[Data supplied — start]

theorem ideChanged_leaves {before} (hπ : π.Clear [.units, .recorder, .msix, .link, .chans, .jobs, .out]) (h : π.Same s t) : π.Same s (ideChanged before t) :=
  .ite (reopen_leaves (hπ.mono rfl) (modLink_change hπ h fun q hq => by cases q <;> first | exact Bool.noConfusion hq | exact rfl)) (.ite h (raise_leaves (hπ.mono rfl) (modLink_change hπ h fun q hq => by cases q <;> first | exact Bool.noConfusion hq | exact rfl)))

theorem cacheFollows_leaves {before} (hπ : π.Clear [.units, .chans, .power, .out, .domains]) (h : π.Same s t) : π.Same s (cacheFollows before t) :=
  .ite (.ite h (settleAll_leaves (hπ.mono rfl) (wakeUnit_leaves (hπ.mono rfl) h))) (.ite (gateCache_leaves (hπ.mono rfl) (dropLines_leaves (hπ.mono rfl) h)) h)

theorem modStart_leaves {f} (hπ : π.Clear [.start]) (h : π.Same s t) : π.Same s (modStart f t) := h.start hπ

theorem atStep_leaves {n} (hπ : π.Clear [.start]) (h : π.Same s t) : π.Same s (atStep n t) := modStart_leaves hπ h

theorem drawBootKeys_leaves (hπ : π.Clear [.boot, .draws]) (h : π.Same s t) : π.Same s (drawBootKeys t) := .boot (hπ.mono rfl) (drawBytes_leaves (hπ.mono rfl) (drawBytes_leaves (hπ.mono rfl) h))

theorem rootUnitsOn_leaves (hπ : π.Clear [.units]) (h : π.Same s t) : π.Same s (rootUnitsOn t) := forAll_leaves (fun _ _ hu => .ite (setUnitState_leaves hπ hu) hu) h

theorem testUnits_leaves {kind count event failing} (hπ : π.Clear [.units, .recorder, .msix, .jobs, .sched]) (h : π.Same s t) : π.Same s (testUnits kind count event failing t) :=
  repeatIdx_leaves (fun _ _ hu => .ite (raise_leaves (hπ.mono rfl) (failUnit_leaves hπ hu)) (.ite (setUnitState_leaves (hπ.mono rfl) hu) hu)) h

theorem replayStep_leaves (hπ : π.Clear [.start]) (h : π.Same s t) : π.Same s (replayStep t) := .ite (atStep_leaves hπ h) h

theorem startRecord_leaves {trailerOk} (hπ : π.Clear [.units, .audit, .recorder, .msix, .chain, .chainNext]) (h : π.Same s t) : π.Same s (startRecord trailerOk t) :=
  appendReserved_leaves hπ (.audit (hπ.mono rfl) (.ite (raise_leaves (hπ.mono rfl) (.ite (h.audit (hπ.mono rfl)) h)) (.ite (h.audit (hπ.mono rfl)) h)))

theorem unpoweredTampers_leaves (hπ : π.Clear [.units, .audit, .recorder, .msix, .keeper, .chain, .chainNext]) (h : π.Same s t) : π.Same s (unpoweredTampers t) := forAll_leaves (fun _ _ hu => tamperRecord_leaves hπ hu) h

theorem unitsOn_leaves (hπ : π.Clear [.units, .power, .domains]) (h : π.Same s t) : π.Same s (unitsOn t) :=
  .ite (forAll_leaves (fun _ _ hu => modUnit_leaves (hπ.mono rfl) (.ite (setUnitState_leaves (hπ.mono rfl) hu) hu)) (repeatIdx_leaves (fun _ _ hu => modDomain_leaves (hπ.mono rfl) hu) h)) (gateCache_leaves hπ (forAll_leaves (fun _ _ hu => modUnit_leaves (hπ.mono rfl) (.ite (setUnitState_leaves (hπ.mono rfl) hu) hu)) (repeatIdx_leaves (fun _ _ hu => modDomain_leaves (hπ.mono rfl) hu) h)))

theorem wipeUnit_leaves {p} (hπ : π.Clear [.sched, .keys, .cores]) (h : π.Same s t) : π.Same s (wipeUnit p t) := by
  unfold wipeUnit
  split
  · exact .cores (hπ.mono rfl) h
  · exact modEng_leaves (hπ.mono rfl) h
  · exact .ite (.keys (hπ.mono rfl) h) h

end

end Sys2Proof.Machine

end

section
/-!
SUPPORT. Start-up. O17.
-/
namespace Sys2Proof.Machine
open Sys2Proof Sys2Proof.Statements

/-! ### Start-up -/

section
variable {s : State}

theorem perst_starts (hg : s.power.good = true) (hf : s.power.failSeq = false) (hb : s.start.begun = false) :
    ∃ t, exec (.perstRelease true) s = .next t ∧ t.start.begun = true ∧ t.start.step = 1 ∧ t.start.bootKeys = s.start.bootKeys + 1 ∧
      (coreAt t 16).sealKey = s.start.bootKeys + 1 ∧ t.boot.generation = s.boot.generation + 1 ∧ t.link.doeBusy = true ∧ t.keeper = s.keeper := by
  change ∃ t, execPerstRelease true s = .next t ∧ _
  unfold execPerstRelease
  rw [if_neg (by simp [hg, hf, hb])]
  extract_lets n s1 s2
  rw [if_neg (fun h => h.2 rfl)]
  have h1 : ∀ π : Part, π.Clear [.link, .linkReset, .start, .cores, .boot, .units, .recorder, .msix, .flash, .rowFaults, .draws, .flashEpoch] → π.Same s s1 := fun π hπ =>
    modCore_leaves (hπ.mono rfl) (.link (hπ.mono rfl) (.start (hπ.mono rfl) (drawBootKeys_leaves (hπ.mono rfl) (flsPowerUp_leaves (hπ.mono rfl) (.refl s)))))
  have hgen : s1.boot.generation = s.boot.generation + 1 := congrArg (·.generation + 1) (flsPowerUp_leaves (π := .boot) rfl rfl : (flsPowerUp s).boot = s.boot)
  have hstart1 : s1.start.begun = true ∧ s1.start.step = 1 ∧ s1.start.bootKeys = s.start.bootKeys + 1 := ⟨rfl, rfl, rfl⟩
  have hbusy : s1.link.doeBusy = true := rfl
  have hcore1 : (coreAt s1 16).sealKey = s.start.bootKeys + 1 := by rw [coreAt_modCore, if_pos rfl]
  have hkeeper1 : s1.keeper = s.keeper := h1 .keeper rfl
  clear_value s1
  have h2 : ∀ π : Part, π.Clear [.units, .recorder, .msix, .power, .sensors, .domains] → π.Same s1 s2 := fun π hπ =>
    .ite (raise_leaves (hπ.mono rfl) (.power (hπ.mono rfl) (.refl s1))) (.refl s1)
  clear_value s2
  have hstart : s2.start = s1.start := h2 .start rfl
  have hcores : s2.cores = s1.cores := h2 .cores rfl
  have hboot : s2.boot = s1.boot := h2 .boot rfl
  have hlink : s2.link = s1.link := h2 .link rfl
  have hkeeper : s2.keeper = s1.keeper := h2 .keeper rfl
  have hcore : coreAt (takeName s2) 16 = coreAt s1 16 := congrArg (fun cs => mget ({} : Core) cs 16) hcores
  obtain ⟨hbegun, hstep, hkeys⟩ := hstart1
  exact ⟨_, rfl, (congrArg (·.begun) hstart).trans hbegun, (congrArg (·.step) hstart).trans hstep, (congrArg (·.bootKeys) hstart).trans hkeys, by rw [hcore, hcore1],
    (congrArg (·.generation) hboot).trans hgen, (congrArg (·.doeBusy) hlink).trans hbusy, hkeeper.trans hkeeper1⟩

[Data supplied — finish]

_Work order_
Could you retype exactly the lines above, starting at the line that contains "(wipeUnit p t) := by" and ending at the line that contains "### Start-up -/", and nothing more?

_Solution_
theorem wipeUnit_leaves {p} (hπ : π.Clear [.sched, .keys, .cores]) (h : π.Same s t) : π.Same s (wipeUnit p t) := by
  unfold wipeUnit
  split
  · exact .cores (hπ.mono rfl) h
  · exact modEng_leaves (hπ.mono rfl) h
  · exact .ite (.keys (hπ.mono rfl) h) h

end

end Sys2Proof.Machine

end

section
/-!
SUPPORT. Start-up. O17.
-/
namespace Sys2Proof.Machine
open Sys2Proof Sys2Proof.Statements

/-! ### Start-up -/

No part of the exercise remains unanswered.